The Evolution of the Calendar: How to Use a Calendar Today

There is a major migration underway that you need to be aware of, lest it overtake you without your knowledge. Your calendar is being re-shaped, but it’s not only because of new technology…it’s because of your new habits.

Up until 20 years ago, your calendar was only a paper item that was either stuck to your wall, found in your diary or sitting on your desk where it collected appointments. It was designed as an object on which you recorded meetings with other people using a pen or pencil. The dates were arrayed in columns, lists or as a matrix of boxes, allowing you to represent a time demand as an occupied space on the page. (A “time demand” is a commitment created by an individual to complete a task in the future.)

Fast forward through the innovations of the past 30 years. Spreadsheets, email programs with electronic calendars, Palm PDAs, Blackberrys, iPads, Google Calendar, Microsoft Exchange…and when you arrive in 2012 you find habits and technologies that were inspired by what a calendar used to be, but are still limited by our old concepts.

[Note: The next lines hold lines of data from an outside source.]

-- ==== Sys2Proof/Machine/Fp.lean ====
section
/-!
DEFINITION. Arithmetic to the bit (chapter 5): exact numbers, one rounding to nearest even into any format of
Table 5.1 (R144 to R149), the FP32 operations, and the elementary functions (R154 to R158). Table entries are
the stated real values rounded once to FP32 (DEDUCED, log 14: the words were computed outside Lean).
-/

namespace Sys2Proof.Machine

open Sys2Proof

/-- A number: NaN, an infinity with its sign, or the exact value (-1)^neg × m × 2^e. -/
inductive Num where
  | nan
  | inf (neg : Bool)
  | fin (neg : Bool) (m : Nat) (e : Int)
  deriving DecidableEq, Repr

/-- A binary format of Table 5.1: significand bits with the hidden one, the exponent of its smallest
subnormal, and the magnitude code of its largest finite value. -/
structure Fmt where
  p : Nat
  elsb : Int
  top : Nat
  deriving DecidableEq, Repr

def fmtF32 : Fmt := ⟨24, -149, 0x7F7FFFFF⟩
def fmtBf16 : Fmt := ⟨8, -133, 0x7F7F⟩
def fmtFp16 : Fmt := ⟨11, -24, 0x7BFF⟩
def fmtE4m3 : Fmt := ⟨4, -9, 0x7E⟩
def fmtE5m2 : Fmt := ⟨3, -16, 0x7B⟩
def fmtE3m2 : Fmt := ⟨3, -4, 0x1F⟩
def fmtE2m1 : Fmt := ⟨2, -1, 0x7⟩

/-- The quotient rounded to the nearest natural number, ties to even. -/
def roundDiv (a b : Nat) : Nat :=
  let q := a / b
  let r := a % b
  if 2 * r < b then q else if b < 2 * r then q + 1 else q + q % 2

/-- 2^e of an integer exponent, as a fraction (numerator, denominator). -/
def pow2frac (e : Int) : Nat × Nat :=
  if 0 ≤ e then (2 ^ e.toNat, 1) else (1, 2 ^ (-e).toNat)

/-- floor(log2 (num / den × 2^e)) of a positive value. -/
def floorLog2 (num den : Nat) (e : Int) : Int :=
  let l : Int := (Nat.log2 num : Int) - (Nat.log2 den : Int)
  let below : Bool := if 0 ≤ l then decide (num < den * 2 ^ l.toNat) else decide (num * 2 ^ (-l).toNat < den)
  (if below then l - 1 else l) + e

/-- The magnitude code of num / den × 2^e rounded once to nearest even into a format, with subnormals kept
and no upper end to the exponent (R144, R145, R149). -/
def roundCode (f : Fmt) (num den : Nat) (e : Int) : Nat :=
  if num = 0 then 0
  else
    let t : Int := max f.elsb (floorLog2 num den e - ((f.p : Int) - 1))
    let s := e - t
    let q := if 0 ≤ s then roundDiv (num * 2 ^ s.toNat) den else roundDiv num (den * 2 ^ (-s).toNat)
    (t - f.elsb).toNat * 2 ^ (f.p - 1) + q

/-- The significand and exponent of a finite magnitude code. -/
def codeVal (f : Fmt) (c : Nat) : Nat × Int :=
  let h := 2 ^ (f.p - 1)
  if c < h then (c, f.elsb) else (h + c % h, f.elsb + (c / h : Nat) - 1)

/-! ### FP32 -/

/-- The canonical quiet NaN (R146). -/
def f32Nan : F32 := 0x7FC00000#32
def f32Inf (neg : Bool) : F32 := if neg then 0xFF800000#32 else 0x7F800000#32
def f32Zero : F32 := 0#32
def f32One : F32 := 0x3F800000#32
def f32Two : F32 := 0x40000000#32

/-- The FP32 word of a magnitude code and a sign; beyond the largest finite value it is an infinity. -/
def f32Pack (neg : Bool) (c : Nat) : F32 :=
  if fmtF32.top < c then f32Inf neg else BitVec.ofNat 32 (c + bnat neg * 0x80000000)

/-- What an FP32 word stands for (R146: every NaN is one NaN). -/
def f32Num (w : F32) : Num :=
  let n := w.toNat
  let neg := bitOf n 31
  let c := n % 0x80000000
  if 0x7F800000 < c then .nan
  else if c = 0x7F800000 then .inf neg
  else let v := codeVal fmtF32 c; .fin neg v.1 v.2

/-- An exact number rounded once to FP32. -/
def f32Of : Num → F32
  | .nan => f32Nan
  | .inf s => f32Inf s
  | .fin s m e => f32Pack s (roundCode fmtF32 m 1 e)

def f32IsNan (w : F32) : Bool := 0x7F800000 < w.toNat % 0x80000000
def f32IsInf (w : F32) : Bool := w.toNat % 0x80000000 == 0x7F800000
/-- A NaN or an infinity (R134). -/
def f32Bad (w : F32) : Bool := 0x7F800000 ≤ w.toNat % 0x80000000
def f32IsZero (w : F32) : Bool := w.toNat % 0x80000000 == 0
def f32Neg (w : F32) : Bool := bitOf w.toNat 31

/-- Exact sum of two numbers (R144, R145). -/
def numAdd : Num → Num → Num
  | .nan, _ => .nan
  | _, .nan => .nan
  | .inf s, .inf t => if s = t then .inf s else .nan
  | .inf s, _ => .inf s
  | _, .inf t => .inf t
  | .fin s m e, .fin t n f =>
    let g := min e f
    let a : Int := (m * 2 ^ (e - g).toNat : Nat)
    let b : Int := (n * 2 ^ (f - g).toNat : Nat)
    let v := (if s then -a else a) + (if t then -b else b)
    if v = 0 then .fin (s && t && m == 0 && n == 0) 0 g else .fin (v < 0) v.natAbs g

/-- Exact negation. -/
def numNeg : Num → Num
  | .nan => .nan
  | .inf s => .inf (!s)
  | .fin s m e => .fin (!s) m e

/-- Exact product. -/
def numMul : Num → Num → Num
  | .nan, _ => .nan
  | _, .nan => .nan
  | .inf s, .inf t => .inf (s != t)
  | .inf s, .fin t n _ => if n = 0 then .nan else .inf (s != t)
  | .fin s m _, .inf t => if m = 0 then .nan else .inf (s != t)
  | .fin s m e, .fin t n f => .fin (s != t) (m * n) (e + f)

def fAdd (a b : F32) : F32 := f32Of (numAdd (f32Num a) (f32Num b))
def fSub (a b : F32) : F32 := f32Of (numAdd (f32Num a) (numNeg (f32Num b)))
def fMul (a b : F32) : F32 := f32Of (numMul (f32Num a) (f32Num b))

/-- Division, rounded once (R144). -/
def fDiv (a b : F32) : F32 :=
  match f32Num a, f32Num b with
  | .nan, _ => f32Nan
  | _, .nan => f32Nan
  | .inf _, .inf _ => f32Nan
  | .inf s, .fin t _ _ => f32Inf (s != t)
  | .fin s _ _, .inf t => f32Pack (s != t) 0
  | .fin s m e, .fin t n f =>
    if n = 0 then (if m = 0 then f32Nan else f32Inf (s != t))
    else f32Pack (s != t) (roundCode fmtF32 m n (e - f))

/-- max of R146. -/
def fMax (a b : F32) : F32 :=
  match f32Num a, f32Num b with
  | .nan, _ => f32Nan
  | _, .nan => f32Nan
  | .inf s, _ => if s then b else a
  | _, .inf t => if t then a else b
  | .fin s m e, .fin t n f =>
    let g := min e f
    let x : Int := (m * 2 ^ (e - g).toNat : Nat)
    let y : Int := (n * 2 ^ (f - g).toNat : Nat)
    let x' := if s then -x else x
    let y' := if t then -y else y
    if x' < y' then b else if y' < x' then a else if s then b else a

/-- An integer as FP32, rounded once. -/
def fOfInt (z : Int) : F32 := f32Of (.fin (z < 0) z.natAbs 0)

/-- A finite number is less than another (false on NaN). -/
def fLt (a b : F32) : Bool :=
  match f32Num a, f32Num b with
  | .nan, _ => false
  | _, .nan => false
  | .inf s, .inf t => s && !t
  | .inf s, _ => s
  | _, .inf t => !t
  | .fin s m e, .fin t n f =>
    let g := min e f
    let x : Int := (m * 2 ^ (e - g).toNat : Nat)
    let y : Int := (n * 2 ^ (f - g).toNat : Nat)
    decide ((if s then -x else x) < (if t then -y else y))

/-! ### Tables -/

/-- t[j] = 2^(j/64) (R154). -/
def tableT : List Nat :=
  [0x3F800000, 0x3F8164D2, 0x3F82CD87, 0x3F843A29, 0x3F85AAC3, 0x3F871F62, 0x3F88980F, 0x3F8A14D5] ++
  [0x3F8B95C2, 0x3F8D1ADF, 0x3F8EA43A, 0x3F9031DC, 0x3F91C3D3, 0x3F935A2B, 0x3F94F4F0, 0x3F96942D] ++
  [0x3F9837F0, 0x3F99E046, 0x3F9B8D3A, 0x3F9D3EDA, 0x3F9EF532, 0x3FA0B051, 0x3FA27043, 0x3FA43516] ++
  [0x3FA5FED7, 0x3FA7CD94, 0x3FA9A15B, 0x3FAB7A3A, 0x3FAD583F, 0x3FAF3B79, 0x3FB123F6, 0x3FB311C4] ++
  [0x3FB504F3, 0x3FB6FD92, 0x3FB8FBAF, 0x3FBAFF5B, 0x3FBD08A4, 0x3FBF179A, 0x3FC12C4D, 0x3FC346CD] ++
  [0x3FC5672A, 0x3FC78D75, 0x3FC9B9BE, 0x3FCBEC15, 0x3FCE248C, 0x3FD06334, 0x3FD2A81E, 0x3FD4F35B] ++
  [0x3FD744FD, 0x3FD99D16, 0x3FDBFBB8, 0x3FDE60F5, 0x3FE0CCDF, 0x3FE33F89, 0x3FE5B907, 0x3FE8396A] ++
  [0x3FEAC0C7, 0x3FED4F30, 0x3FEFE4BA, 0x3FF28177, 0x3FF5257D, 0x3FF7D0DF, 0x3FFA83B3, 0x3FFD3E0C]

/-- g[j] = log2(1 + j/64) (R155). -/
def tableG : List Nat :=
  [0x00000000, 0x3CB73CB4, 0x3D35D69C, 0x3D8759C5, 0x3DB31FB8, 0x3DDE4212, 0x3E0462C4, 0x3E19574F] ++
  [0x3E2E00D2, 0x3E42615F, 0x3E567AF1, 0x3E6A4F72, 0x3E7DE0B6, 0x3E88983F, 0x3E92203D, 0x3E9B8926] ++
  [0x3EA4D3C2, 0x3EAE00D2, 0x3EB7110E, 0x3EC0052B, 0x3EC8DDD4, 0x3ED19BB0, 0x3EDA3F60, 0x3EE2C97D] ++
  [0x3EEB3A9F, 0x3EF39355, 0x3EFBD42B, 0x3F01FED4, 0x3F060828, 0x3F0A0650, 0x3F0DF989, 0x3F11E20F] ++
  [0x3F15C01A, 0x3F1993E3, 0x3F1D5DA0, 0x3F211D84, 0x3F24D3C2, 0x3F28808C, 0x3F2C2411, 0x3F2FBE80] ++
  [0x3F335004, 0x3F36D8CB, 0x3F3A58FF, 0x3F3DD0C8, 0x3F41404F, 0x3F44A7BA, 0x3F480731, 0x3F4B5ED7] ++
  [0x3F4EAED0, 0x3F51F740, 0x3F553848, 0x3F587209, 0x3F5BA4A4, 0x3F5ED039, 0x3F61F4E5, 0x3F6512C7] ++
  [0x3F6829FB, 0x3F6B3A9F, 0x3F6E44CD, 0x3F7148A1, 0x3F744636, 0x3F773DA4, 0x3F7A2F04, 0x3F7D1A71]

/-- sin(2πk/256) for k from 0 to 64, the quarter wave of SK and CK (R157). -/
def tableQ : List Nat :=
  [0x00000000, 0x3CC90AB0, 0x3D48FB30, 0x3D96A905, 0x3DC8BD36, 0x3DFAB273, 0x3E164083, 0x3E2F10A2] ++
  [0x3E47C5C2, 0x3E605C13, 0x3E78CFCC, 0x3E888E93, 0x3E94A031, 0x3EA09AE5, 0x3EAC7CD4, 0x3EB8442A] ++
  [0x3EC3EF15, 0x3ECF7BCA, 0x3EDAE880, 0x3EE63375, 0x3EF15AEA, 0x3EFC5D27, 0x3F039C3D, 0x3F08F59B] ++
  [0x3F0E39DA, 0x3F13682A, 0x3F187FC0, 0x3F1D7FD1, 0x3F226799, 0x3F273656, 0x3F2BEB4A, 0x3F3085BB] ++
  [0x3F3504F3, 0x3F396842, 0x3F3DAEF9, 0x3F41D870, 0x3F45E403, 0x3F49D112, 0x3F4D9F02, 0x3F514D3D] ++
  [0x3F54DB31, 0x3F584853, 0x3F5B941A, 0x3F5EBE05, 0x3F61C598, 0x3F64AA59, 0x3F676BD8, 0x3F6A09A7] ++
  [0x3F6C835E, 0x3F6ED89E, 0x3F710908, 0x3F731447, 0x3F74FA0B, 0x3F76BA07, 0x3F7853F8, 0x3F79C79D] ++
  [0x3F7B14BE, 0x3F7C3B28, 0x3F7D3AAC, 0x3F7E1324, 0x3F7EC46D, 0x3F7F4E6D, 0x3F7FB10F, 0x3F7FEC43] ++
  [0x3F800000]

/-- A word of a table. -/
def tabWord (t : List Nat) (i : Nat) : F32 := BitVec.ofNat 32 (t.getD i 0)

/-- SK[k] = sin(2πk/256), by the symmetries of the sine. -/
def tableSK (k : Nat) : F32 :=
  let k := k % 256
  let h := k % 128
  let v := tableQ.getD (min h (128 - h)) 0
  if 128 < k then BitVec.ofNat 32 (v + 0x80000000) else BitVec.ofNat 32 v

/-- CK[k] = cos(2πk/256). -/
def tableCK (k : Nat) : F32 := tableSK (k + 64)

/-! ### Elementary functions -/

/-- The product of an FP32 word and an exact non-negative value m × 2^e, rounded once. -/
def fMulExact (a : F32) (m : Nat) (e : Int) : F32 := f32Of (numMul (f32Num a) (.fin false m e))

/-- A word times 2^n, with one rounding. -/
def fScale (a : F32) (n : Int) : F32 := f32Of (numMul (f32Num a) (.fin false 1 n))

/-- exp2 of R154. f and r are exact real numbers (DEDUCED, log 14), so a product with r rounds once. -/
def fExp2 (d : F32) : F32 :=
  match f32Num d with
  | .nan => f32Nan
  | .inf s => if s then f32Zero else f32Inf false
  | .fin s m e =>
    if !s && decide (128 * (pow2frac e).2 ≤ m * (pow2frac e).1) then f32Inf false
    else if s && decide (150 * (pow2frac e).2 < m * (pow2frac e).1) then f32Zero
    else
      -- d = v / 2^k exactly
      let k : Nat := (-e).toNat
      let v : Int := (m * 2 ^ e.toNat : Nat)
      let v := if s then -v else v
      let n : Int := v / (2 ^ k : Nat)
      let f : Nat := (v - n * (2 ^ k : Nat)).toNat
      let j := 64 * f / 2 ^ k
      let r := 64 * f - j * 2 ^ k        -- over 2^(k + 6)
      let re : Int := -((k : Int) + 6)
      let p := fMulExact 0x3D635847#32 r re
      let p := fAdd p 0x3E75FDF0#32
      let p := fMulExact p r re
      let p := fAdd p 0x3F317218#32
      let p := fMulExact p r re
      let p := fAdd p f32One
      fScale (fMul (tabWord tableT j) p) n

/-- log2 of R155. -/
def fLog2 (x : F32) : F32 :=
  match f32Num x with
  | .nan => f32Nan
  | .inf s => if s then f32Nan else f32Inf false
  | .fin s m e =>
    if m = 0 then f32Inf true
    else if s then f32Nan
    else
      let l := Nat.log2 m
      let k : Int := (l : Int) + e
      -- y = m / 2^l, y - 1 = a / 2^l
      let a := m - 2 ^ l
      let j := 64 * a / 2 ^ l
      -- y - c = (64 a - j 2^l) / 2^(l + 6), c = (64 + j) / 64
      let u := 64 * a - j * 2 ^ l
      let r := f32Pack false (roundCode fmtF32 u (64 + j) (-(l : Int)))
      let p := fMul r 0x3EF6384F#32
      let p := fAdd 0xBF38AA3B#32 p
      let p := fMul r p
      let p := fAdd 0x3FB8AA3B#32 p
      let p := fMul r p
      let t := fAdd (tabWord tableG j) p
      fAdd (fOfInt k) t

You can see these limits in today’s most popular time management and productivity books – written, as they were, by “baby boomer” authors. For them, changing an item on a calendar has traditionally been a hard task to perform. It’s involved finding the right page, using an eraser or White-Out to remove an entry, finding a pen or pencil, and writing in a new appointment. Neatly.

Only a few big-paged calendars would allow you to record activities in 15 minute increments, due to the size of your handwriting, so you’d focus on recording only major appointments. Also, the fact that these calendars were on paper meant that they could tear, get wet or be left on a plane. You definitely didn’t want to store your whole life on a paper calendar.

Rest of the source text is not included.